Particularmente em relação às ontologias, quis eu dizer que o pensamento lógico-filosofia como ciência, única que, como digo, me parece ter alguma utilidade e função - exercido sobre o que escapa ao controle ou organização da lógica, resulta inútil, ridículo, digno de gargalhada e às vezes socialmente perigoso.
Não que me recusasse a pisar terreno «metafísico» mas para pisar esse terreno são necessários meios adequados, meios que apenas posso resumir numa palavra: Poesia, sendo os filósofos com seu quê de poetas e os poetas com seu quê de filósofos (esses que os professores não sabem, aflitos, onde catalogar) os que, na fronteira dos géneros, na fronteira das artes, na fronteira do conhecimento, se me afiguram os espíritos verdadeiramente revolucionários, os tais que vinha à baila tratar, a propósito de um folheto com o título A Filosofia e a Arte Perante o Seu Destino Revolucionário. Quis eu dizer que os espíritos criadores, os que imprimem a marcha revolucionária ao espírito humano, saem dos géneros, das ordens, das ortodoxias, das instituições, embora, como também disse, os historiadores desta e daquela especialidade, ordem, instituição ou ortodoxia os façam figurar nesta e naquela história.
2 - Falar da filosofia e da arte perante o seu destino revolucionário conforme o mote dado pelo folheto em causa, não é preconizar o famoso acto surrealista puro - atirar na rua e ao acaso - quando se trate de pensar o homem que nessa rua passa, as suas relações sociais e os propósitos de transformar as condições materiais dessas relações. Poesia é uma coisa, Política é outra.
A rasteira, aliás, é muito comum em França, lançada principalmente pelos impenitentes inimigos do surrealismo; aqui, e para pasmo dos da casa, a rasteira é utilizada agora por alguém que parece mais amigo do que inimigo do surrealismo.
Não creio, no entanto, que F. B. tivesse usado o expediente por má fé, confiado no olho comum daqui. Não creio.
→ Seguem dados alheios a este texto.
-- ==== Sys2Proof/Config.lean ====
section
/-! DEFINITION. What an implementation fixes and what the spec leaves open: opaque constants with no body,
so that no proof can learn their value. -/
namespace Sys2Proof.Config

/-- Free values: the n-th value the spec leaves open, drawn through `State.freeCtr` (assumption 3). -/
opaque freeNat : Nat → Nat

/-- The ROM value of the scrub root key, bytes 0 to 31 read little-endian (Table 10-4 gives the words
'ROM value' and no number; assumption 4). -/
opaque romScrubRoot : Nat

/-- The tally's private key, derived inside its island from the fused secret (R502; assumption 5). -/
opaque tallyPrivateKey : Nat

/-- The fixed ROM coefficients of the power estimate in picojoule per unit of each activity count
(R474 names the counts and gives no coefficient; assumption 6). -/
opaque powerCoefficient : Nat → Nat

/-- The argument of a transaction whose type Table 11-10 names one for without its numbers (queue, control code, operation,
write tag, record kind), by type, cycle and transactions in flight (R406, R407; assumption 109). -/
opaque headerArg : Nat → Nat → Nat → Nat

/-- Payload bytes of the transaction types whose payload Table 11-10 names without a length (CTL, ATLAS, STATUS, XLATE), by
type (R407; assumption 109). -/
opaque payloadBytes : Nat → Nat

end Sys2Proof.Config
end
Creio, sim, que ele entendeu ou virá a entender o plano em que unicamente se poderia formular e discutir a pretensa acção revolucionária do surrealismo, ou da filosofia e da arte vistas num conspecto surrealizante: e é esse plano, não o da dialéctica de classes, não o da transformação da mentalidade que antecede, acompanha e se sucede, no tempo, à outra transformação.
O pensamento filosófico ou científico, até onde serve para conduzir, inspirar, planear e dirigir a acção, claro que sim, que terá irrevogavelmente de subordinar-se aos termos de rigor, de clareza, de ciência, de lógica, de positividade que lhe confiram coerência; e terá, sem dúvida, um lugar, um papel, uma função. Quem disse ou poderia dizer o contrário? Não é com delírios e discursos automáticos que se governa um país. Nenhum surrealista, creio eu, por muito fora do juízo lógico que estivesse, quis, quer ou quererá tal coisa. E muito menos eu, que não sou filósofo, nem surrealista, nem político.
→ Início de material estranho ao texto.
-- ==== Sys2Proof/Machine/Writes.lean ====
section
/-! DEFINITION. Tile writes at the memory stations: placement, copy-on-write, promotion, write sessions, weight loads
and the stored bytes (R35, R47, R51 to R54, R69, R71, R206, R299, R310, R311, R314, R333, R350, R351, R355 to R358,
R364, R366). -/
namespace Sys2Proof.Machine

/-- A write fails: a metadata or integrity failure of the step at its tile. -/
def State.failWrite (s : State) (m : Fin 12) (w : WriteRec) (status cause : Nat) : State :=
  s.lose (.ms m) w.slot status cause w.chainIdx

/-- A write meets a miss (R315): the tile is held in its slice's output round. -/
def State.missWrite (s : State) (m : Fin 12) (w : WriteRec) (kind station level : Nat) : State :=
  s.report (.ms m)
    { Report.of w.slot 0 with miss := some { tile := w.chainIdx, kind := kind, station := station, level := level, page := w.tileNo / 16 } }

/-- Acknowledges a write to its slice. -/
def State.ackWrite (s : State) (m : Fin 12) (w : WriteRec) : State :=
  s.post (.ms m) (.slice w.slice) (.ack w.slot w.role w.chainIdx)

/-- An ABSENT legend is all the write carries (R206). -/
def WriteRec.isAbsent (w : WriteRec) : Bool := w.legend.fmt == Fmt.absent.code

/-! ### Weight loads (R364, R366) -/

/-- The load record of a physical page after tile `t` is written under a nonce; none when R366 refuses the write. -/
def loadRecord (entry nonce t : Nat) : Option Nat :=
  let low := nonce % 2 ^ 48
  if entry >>> 16 == low then (if bitAt entry t then none else some (entry + 2 ^ t))
  else
    let v := low <<< 16 + 2 ^ t
    if v < entry then none else some v

/-! ### Storing -/

/-- The legend as the station stores it: a context-keyed tile under the current generation, a weight tile under its
slot, an unkeyed one without a key (R58, R358, R364). -/
def State.finalLegend (s : State) (w : WriteRec) : Legend :=
  let c := s.ctx w.ctx
  match w.load with
  | some k => { w.legend with version := 4, keyClass := 2, weightSlot := k.1, contextTag := 0, keyGen := 0, tag := 0 }
  | none =>
    { w.legend with version := 4, keyClass := b2n c.keyed, weightSlot := 0, contextTag := c.tag.toNat
                    keyGen := if c.keyed then c.cur.gen.toNat else 0, tag := 0 }

/-- The key of a stored tile: the weight slot with its nonce, or the current context slot under the session's version. -/
def State.finalKey (s : State) (w : WriteRec) (version : Nat) : Option TileKey :=
  let c := s.ctx w.ctx
  match w.load with
  | some k => some { key := keyBytes (s.hub.weights[k.1]).key, tag := 0, version := (s.hub.weights[k.1]).nonce.toNat }
  | none => if c.keyed then some { key := keyBytes c.cur.key, tag := c.tag.toNat, version := version } else none

/-- Stores a write's tile on station `m`'s stack: the view changes at once, and the M-port writes follow; the write is
acknowledged when they are (R69). -/
def State.storeWrite (s : State) (m : Fin 12) (w : WriteRec) (l : Leaf) (lay : Layout) (version : Nat) : State :=
  let t := w.tileNo % 16
  let g := s.finalLegend w
  let a := l.legendAddr + legendOffset lay l.tileMap t
  let rg := tileRange lay l.tileMap w.ceiling g t
  let leads := lay != .variableL || g.blockTile == 0
  let len := if leads && !w.isAbsent then rg.2 else 0
  let b := l.stitchBase + rg.1
  let k := s.finalKey w version
  let body := if len == 0 then [] else w.stitch
  let full := storedTile k m a b (if leads then len else 0) g body
  let p := s.newJob m (.writeTile w)
  let cls : ReqClass := if w.remoteCls then .remote else .write
  let s1 := if full.2.isEmpty then p.1
    else (p.1.writeStack m b full.2).addRange m cls true w.ctx .stitch b full.2.length full.2 p.2 0
  ((s1.writeStack m a full.1).addRange m cls true w.ctx .legend a 32 full.1 p.2 0).spendAes w.ctx (len + 32)

/-- A contour block's tag covers the whole block with each legend; the stitch that a later tile of a block is sealed
over is the leader's (R351). -/
def State.blockStored (s : State) (m : Fin 12) (l : Leaf) (g : Legend) : Bytes :=
  (s.readStack m (l.stitchBase + 64 * g.blockOffset) g.storedLen).1

/-- Stores the legend of a tile that lies behind the first tile of its contour block. -/
def State.storeFollower (s : State) (m : Fin 12) (w : WriteRec) (l : Leaf) (version : Nat) : State :=
  let g := s.finalLegend w
  let a := l.legendAddr + 32 * (w.tileNo % 16)
  let bytes := match s.finalKey w version with
    | none => g.toBytes
    | some k => sealLegend k m a (s.blockStored m l g) g.toBytes
  let p := s.newJob m (.writeTile w)
  (p.1.writeStack m a bytes).addRange m (if w.remoteCls then .remote else .write) true w.ctx .legend a 32 bytes p.2 0

/-- A write that needs a session on a page has to wait: another session is open on the physical page or is being refreshed
(R356), or the write cannot open its own (R357). -/
def State.sessionWaits (s : State) (m : Fin 12) (w : WriteRec) (stitchBase : Nat) : Bool :=
  let ss := (s.station m).sessions
  let mine := fun (x : Session) => x.slot == w.slot && x.stitchBase == stitchBase && !x.closing
  (s.ctx w.ctx).keyed && w.load.isNone
    && (ss.any (fun x => x.stitchBase / 65536 == stitchBase / 65536 && !mine x) || (!ss.any mine && ss.length ≥ 64))

/-- A write on a station that holds the page waits for its session, and for reads of the tile accepted before it (R69). -/
def State.storeWaits (s : State) (m : Fin 12) (w : WriteRec) (l : Leaf) : Bool :=
  s.sessionWaits m w l.stitchBase
    || (match Layout.ofCode l.layout with | some lay => s.readingTile m l.stitchBase (w.tileNo % 16) lay | none => false)

/-- What the station of a page's stitches must have read before it takes a write: the version, or the load record (R348,
R364). -/
def State.storeLooks (s : State) (m : Fin 12) (w : WriteRec) (l : Leaf) : List Look :=
  if w.load.isSome then [s.counterLook m (l.stitchBase / 65536)] else s.versionLooks w.ctx m l.stitchBase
Mas então porque se insiste no amálgama? Ou porque, sob a capa da profundidade especulativa, se confundem as coisas tão elementares, que estas, sim, devem ser respeitadas porque dizem respeito a todos e por muita ou pouca bossa especulativa que os sujeitos em controvérsia exibam?
Para os homens comuns, entre os quais me incluo, a maior altitude ou profundidade do voo ou mergulho especulativos importam menos do que a honestidade e clareza com que se deslindem e elementarmente se formulem os pontos elementares que à maioria importam.
Que um especialista venha ensinar um leigo, o leigo agradece a lição, que não pediu, e boa tarde.
Mas que o faça em termos mais acessíveis. Para benefício da musa que tanto ama - a filosofia -que o faça confundindo menos e esclarecendo mais.
Censura-me F. B. a terminologia não técnica. Surrealistas, provavelmente, ter-me-iam censurado falar de surrealismo com tão poucas metáforas.
Mas enfim, porque não foi por encomenda de ninguém - surrealistas e filósofos - que escrevi, escrevo e escreverei, fica F. B. autorizado a não se (pre)ocupar muito (nada) com meus rigores terminológicos, ocupando-se antes em dizer afinal o que pretende e ao que vem. Porque era o que todos, afinal, gostaríamos de saber.

IV

Para não alongar mais esta resposta, nada direi sobre as questões levantadas na alínea c) de F. B. Ficará para outra ocasião, se ocasião houver.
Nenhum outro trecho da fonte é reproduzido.